-- ==== Sys2Proof/Machine/FP.lean ====
section
/-! DEFINITION. Scalar floating point (R108 to R111) and heap maintenance (R112, R113). -/

namespace Sys2Proof.Machine

/-- The format that fn7[6:5] selects (R76, R110). -/
def precFmt (p : BitVec 2) : Fmt := match p.toNat with | 0 => fp32 | 1 => fp64 | 2 => fp16 | _ => bf16

/-- The value of a format held by a register: bits above it are ignored (R108). -/
def Fmt.of (f : Fmt) (w : W) : Nat := w.toNat % 2 ^ f.bits

/-- A result of the FP unit: zero-extended; it parks when FTZ = 0 and a subnormal is met (R67). -/
def FRes.eff (r : FRes) (ftz : Bool) (hold : Nat) : Eff := { val := nat r.bits, flags := r.flags, norm := !ftz && r.sub, hold := hold }

/-- An FP instruction on values of format f: rounding mode, FTZ and the operand encodings give the result. -/
def State.fpOp (s : State) (srcs : List R6) (d : R6) (f : Fmt) (hold : Nat) (op : Nat → Bool → List Nat → FRes) : State :=
  s.regOp 4 srcs (some d) fun s vs => .ok ((op s.me.rm s.me.ftz (vs.map f.of)).eff s.me.ftz hold)

/-- The n-th operand encoding. -/
def enc (l : List Nat) (i : Nat) : Nat := l.getD i 0

/-- FDIV and FSQRT in FP64 take 3 further home turns (R20). -/
def fpHold (p : BitVec 2) : Nat := if p = 1#2 then 3 else 0

/-- A conversion to an integer of the range lo to hi (R68, R110). -/
def Fmt.toIntRes (f : Fmt) (lo hi : Int) (rm : Nat) (ftz : Bool) (b : Nat) : FRes :=
  let (i, fl) := (f.valueFtz ftz b).toInt rm lo hi
  ⟨(BitVec.ofInt 64 i).toNat, fl, f.subnormal b⟩

/-- A conversion between formats (R64, R65, R67), as a scalar: position 0 of its group. -/
def convert (q t : Fmt) (mode : Nat) (ftz : Bool) (b : Nat) : FRes :=
  let v := q.valueFtz ftz b
  let r := t.result mode ftz v 0 (scalarHash (t.d v))
  { r with sub := r.sub || (q.wide && q.subnormal b) }

/-- FCVTF when source and destination formats are the same (R110; log 17): NaN becomes canonical, another value is returned unchanged. A
subnormal is read as FTZ has it: as zero, or by the normaliser (R67). -/
def sameFormat (q : Fmt) (ftz : Bool) (b : Nat) : FRes :=
  let v := q.value b
  if v.isNan then ⟨q.canon, if v.isSnan then fNV else 0, false⟩
  else if ftz && q.subnormal b then ⟨signed q v.neg 0, 0, true⟩
  else ⟨b, 0, q.subnormal b⟩

/-- FADD (Table 04-5). -/
def execFadd (d a b : R6) (p : BitVec 2) (s : State) : Out :=
  .next (s.fpOp [a, b] d (precFmt p) 0 fun rm z v => (precFmt p).fadd rm z (enc v 0) (enc v 1))

/-- FSUB (Table 04-5). -/
def execFsub (d a b : R6) (p : BitVec 2) (s : State) : Out :=
  .next (s.fpOp [a, b] d (precFmt p) 0 fun rm z v => (precFmt p).fsub rm z (enc v 0) (enc v 1))

/-- FMUL (Table 04-5). -/
def execFmul (d a b : R6) (p : BitVec 2) (s : State) : Out :=
  .next (s.fpOp [a, b] d (precFmt p) 0 fun rm z v => (precFmt p).fmul rm z (enc v 0) (enc v 1))

/-- FDIV (Table 04-5). -/
def execFdiv (d a b : R6) (p : BitVec 2) (s : State) : Out :=
  .next (s.fpOp [a, b] d (precFmt p) (fpHold p) fun rm z v => (precFmt p).fdiv rm z (enc v 0) (enc v 1))

/-- FSQRT (Table 04-5). -/
def execFsqrt (d a : R6) (p : BitVec 2) (s : State) : Out :=
  .next (s.fpOp [a] d (precFmt p) (fpHold p) fun rm z v => (precFmt p).fsqrt rm z (enc v 0))

/-- FMA (Table 04-5): rd is the addend. -/
def execFma (d a b : R6) (p : BitVec 2) (s : State) : Out :=
  .next (s.fpOp [a, b, d] d (precFmt p) 0 fun rm z v => (precFmt p).fma rm z (enc v 0) (enc v 1) (enc v 2))

/-- FMIN (R109). -/
def execFmin (d a b : R6) (p : BitVec 2) (s : State) : Out :=
  .next (s.fpOp [a, b] d (precFmt p) 0 fun _ z v => (precFmt p).fminmax false z (enc v 0) (enc v 1))

/-- FMAX (R109). -/
def execFmax (d a b : R6) (p : BitVec 2) (s : State) : Out :=
  .next (s.fpOp [a, b] d (precFmt p) 0 fun _ z v => (precFmt p).fminmax true z (enc v 0) (enc v 1))

/-- FEQ (R109). -/
def execFeq (d a b : R6) (p : BitVec 2) (s : State) : Out :=
  .next (s.fpOp [a, b] d (precFmt p) 0 fun _ z v => (precFmt p).fcmp 0 z (enc v 0) (enc v 1))

/-- FLT (R109). -/
def execFlt (d a b : R6) (p : BitVec 2) (s : State) : Out :=
  .next (s.fpOp [a, b] d (precFmt p) 0 fun _ z v => (precFmt p).fcmp 1 z (enc v 0) (enc v 1))

/-- FLE (R109). -/
def execFle (d a b : R6) (p : BitVec 2) (s : State) : Out :=
  .next (s.fpOp [a, b] d (precFmt p) 0 fun _ z v => (precFmt p).fcmp 2 z (enc v 0) (enc v 1))

/-- FCLASS (Table 04-6): reads only the encoding. -/
def execFclass (d a : R6) (p : BitVec 2) (s : State) : Out :=
  .next (s.fpOp [a] d (precFmt p) 0 fun _ _ v => ⟨(precFmt p).fclass (enc v 0), 0, false⟩)

/-- FNEG (Table 04-5): reads only the encoding. -/
def execFneg (d a : R6) (p : BitVec 2) (s : State) : Out :=
  .next (s.fpOp [a] d (precFmt p) 0 fun _ _ v => ⟨(precFmt p).fneg (enc v 0), 0, false⟩)

/-- FABS (Table 04-5): reads only the encoding. -/
def execFabs (d a : R6) (p : BitVec 2) (s : State) : Out :=
  .next (s.fpOp [a] d (precFmt p) 0 fun _ _ v => ⟨(precFmt p).fabs (enc v 0), 0, false⟩)

/-- FCVTI (R110). -/
def execFcvti (d a : R6) (p : BitVec 2) (s : State) : Out :=
  .next (s.fpOp [a] d (precFmt p) 0 fun rm z v => (precFmt p).toIntRes (-(2 ^ 63)) (2 ^ 63 - 1) rm z (enc v 0))

/-- FCVTU (R110). -/
def execFcvtu (d a : R6) (p : BitVec 2) (s : State) : Out :=
  .next (s.fpOp [a] d (precFmt p) 0 fun rm z v => (precFmt p).toIntRes 0 (2 ^ 64 - 1) rm z (enc v 0))

/-- ICVTF (R110): never parks. -/
def execIcvtf (d a : R6) (p : BitVec 2) (s : State) : Out :=
  .next (s.regOp 4 [a] (some d) fun s vs =>
    let v := FV.ofInt (vs.headD 0#64).toInt
    let r := (precFmt p).round s.me.rm v (scalarHash ((precFmt p).d v))
    .ok { val := nat r.bits, flags := r.flags })

/-- FCVTF from precision p to precision t (R110). -/
def execFcvtf (d a : R6) (t p : BitVec 2) (s : State) : Out :=
  .next (s.fpOp [a] d (precFmt p) 0 fun rm z v =>
    if p = t then sameFormat (precFmt p) z (enc v 0) else convert (precFmt p) (precFmt t) rm z (enc v 0))

/-! The heap (R112, R113) -/

/-- The score of an entry {score, id}. -/
def score (e : Nat) : FV := fp32.value (e / 2 ^ 32)

/-- Entries i and j exchanged. -/
def swapAt (l : List Nat) (i j : Nat) : List Nat := (l.set i (l.getD j 0)).set j (l.getD i 0)

/-- Entry j moves up while its parent's score is greater; `f` bounds the depth. -/
def siftUp : Nat → Nat → List Nat → List Nat
  | 0, _, l => l
  | f + 1, j, l =>
    let p := (j - 1) / 2
    if 0 < j ∧ (score (l.getD j 0)).lt (score (l.getD p 0)) then siftUp f p (swapAt l j p) else l

/-- Entry j moves down below a child of smaller score; the left child on equal scores. -/
def siftDown : Nat → Nat → Nat → List Nat → List Nat
  | 0, _, _, l => l
  | f + 1, n, j, l =>
    let a := 2 * j + 1
    if a ≥ n then l else
    let c := if a + 1 < n ∧ (score (l.getD (a + 1) 0)).lt (score (l.getD a 0)) then a + 1 else a
    if (score (l.getD c 0)).lt (score (l.getD j 0)) then siftDown f n c (swapAt l j c) else l

/-- HSIFT on a heap of capacity and count: the result for rd, and the count and entries that WriteHeap writes; a NaN score writes
nothing. -/
def heapInsert (cap n : Nat) (l : List Nat) (b : Nat) : Nat × Option (Nat × List Nat) :=
  if (score b).isNan then (b, none)
  else if n < cap then (2 ^ 64 - 1, some (n + 1, siftUp 5 n (l.set n b)))
  else if (score (l.getD 0 0)).lt (score b) then (l.getD 0 0, some (n, siftDown 5 n 0 (l.set 0 b)))
  else (b, some (n, l))

/-- The checks of a heap pointer (R112): its place in the issuing core's TCM. -/
def State.heapAt (s : State) (p : W) : Except Nat Nat :=
  match s.resolve s.myCore p with
  | .error c => .error c
  | .ok t =>
    if 3 ≤ spc p ∧ spc p ≤ 5 ∧ !t.remote ∧ t.off % 8 = 0 ∧ t.off + 136 ≤ 0x40000 then .ok t.at_ else .error 78

/-- A heap's bytes. -/
def heapBytes (cap n : Nat) (l : List Nat) : List Byte := leBytes (cap * 256 + n) 8 ++ l.flatMap fun e => leBytes e 8

/-- HINIT (R113). -/
def execHinit (a b : R6) (s : State) : Out :=
  .next (s.withOps 4 [a, b] none true none fun vs s =>
    let p := vs.getD 0 0#64
    let n := vs.getD 1 0#64
    match s.heapAt p with
    | .error c => s.raiseOpen c
    | .ok h =>
      if n.toNat < 1 ∨ n.toNat > 16 then s.raiseOpen 168
      else (s.write (some s.cur) false h (heapBytes n.toNat 0 (List.replicate 16 0))).retireIrr 4)

/-- HSIFT (R113): one read-modify-write of the 136 bytes; a poisoned word is cause 128 (R119), before
cause 168 of the header (DESIGN CHOICE: log 18). -/
def execHsift (d a b : R6) (s : State) : Out :=
  .next (s.withOps 4 [a, b] (some d) true none fun vs s =>
    let p := vs.getD 0 0#64
    match s.heapAt p with
    | .error c => s.raiseOpen c
    | .ok h =>
      let hd := s.num h 8
      let cap := bitsOf hd 8 5
      let n := bitsOf hd 0 5
      if s.anyPoison h 136 then s.raiseOpen 128
      else if hd / 2 ^ 13 ≠ 0 ∨ bitsOf hd 5 3 ≠ 0 ∨ cap < 1 ∨ cap > 16 ∨ n > cap then s.raiseOpen 168
      else
        let l := (List.range 16).map fun j => s.num (h + 8 + 8 * j) 8
        match heapInsert cap n l (vs.getD 1 0#64).toNat with
        | (r, none) => s.pure.finish true 4 d (nat r)
        | (r, some (n', l')) =>
          ((s.undoable d (.bytes h (s.bytes h 136))).write (some s.cur) false h (heapBytes cap n' l')).finish true 4 d (nat r))

end Sys2Proof.Machine
end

> **Exercise requirements**
Copy each line above containing the string "false".

> **Exercise output**
  if v.isNan then ⟨q.canon, if v.isSnan then fNV else 0, false⟩
  .next (s.fpOp [a, b] d (precFmt p) 0 fun _ z v => (precFmt p).fminmax false z (enc v 0) (enc v 1))
  .next (s.fpOp [a] d (precFmt p) 0 fun _ _ v => ⟨(precFmt p).fclass (enc v 0), 0, false⟩)
  .next (s.fpOp [a] d (precFmt p) 0 fun _ _ v => ⟨(precFmt p).fneg (enc v 0), 0, false⟩)
  .next (s.fpOp [a] d (precFmt p) 0 fun _ _ v => ⟨(precFmt p).fabs (enc v 0), 0, false⟩)
      else (s.write (some s.cur) false h (heapBytes n.toNat 0 (List.replicate 16 0))).retireIrr 4)
          ((s.undoable d (.bytes h (s.bytes h 136))).write (some s.cur) false h (heapBytes cap n' l')).finish true 4 d (nat r))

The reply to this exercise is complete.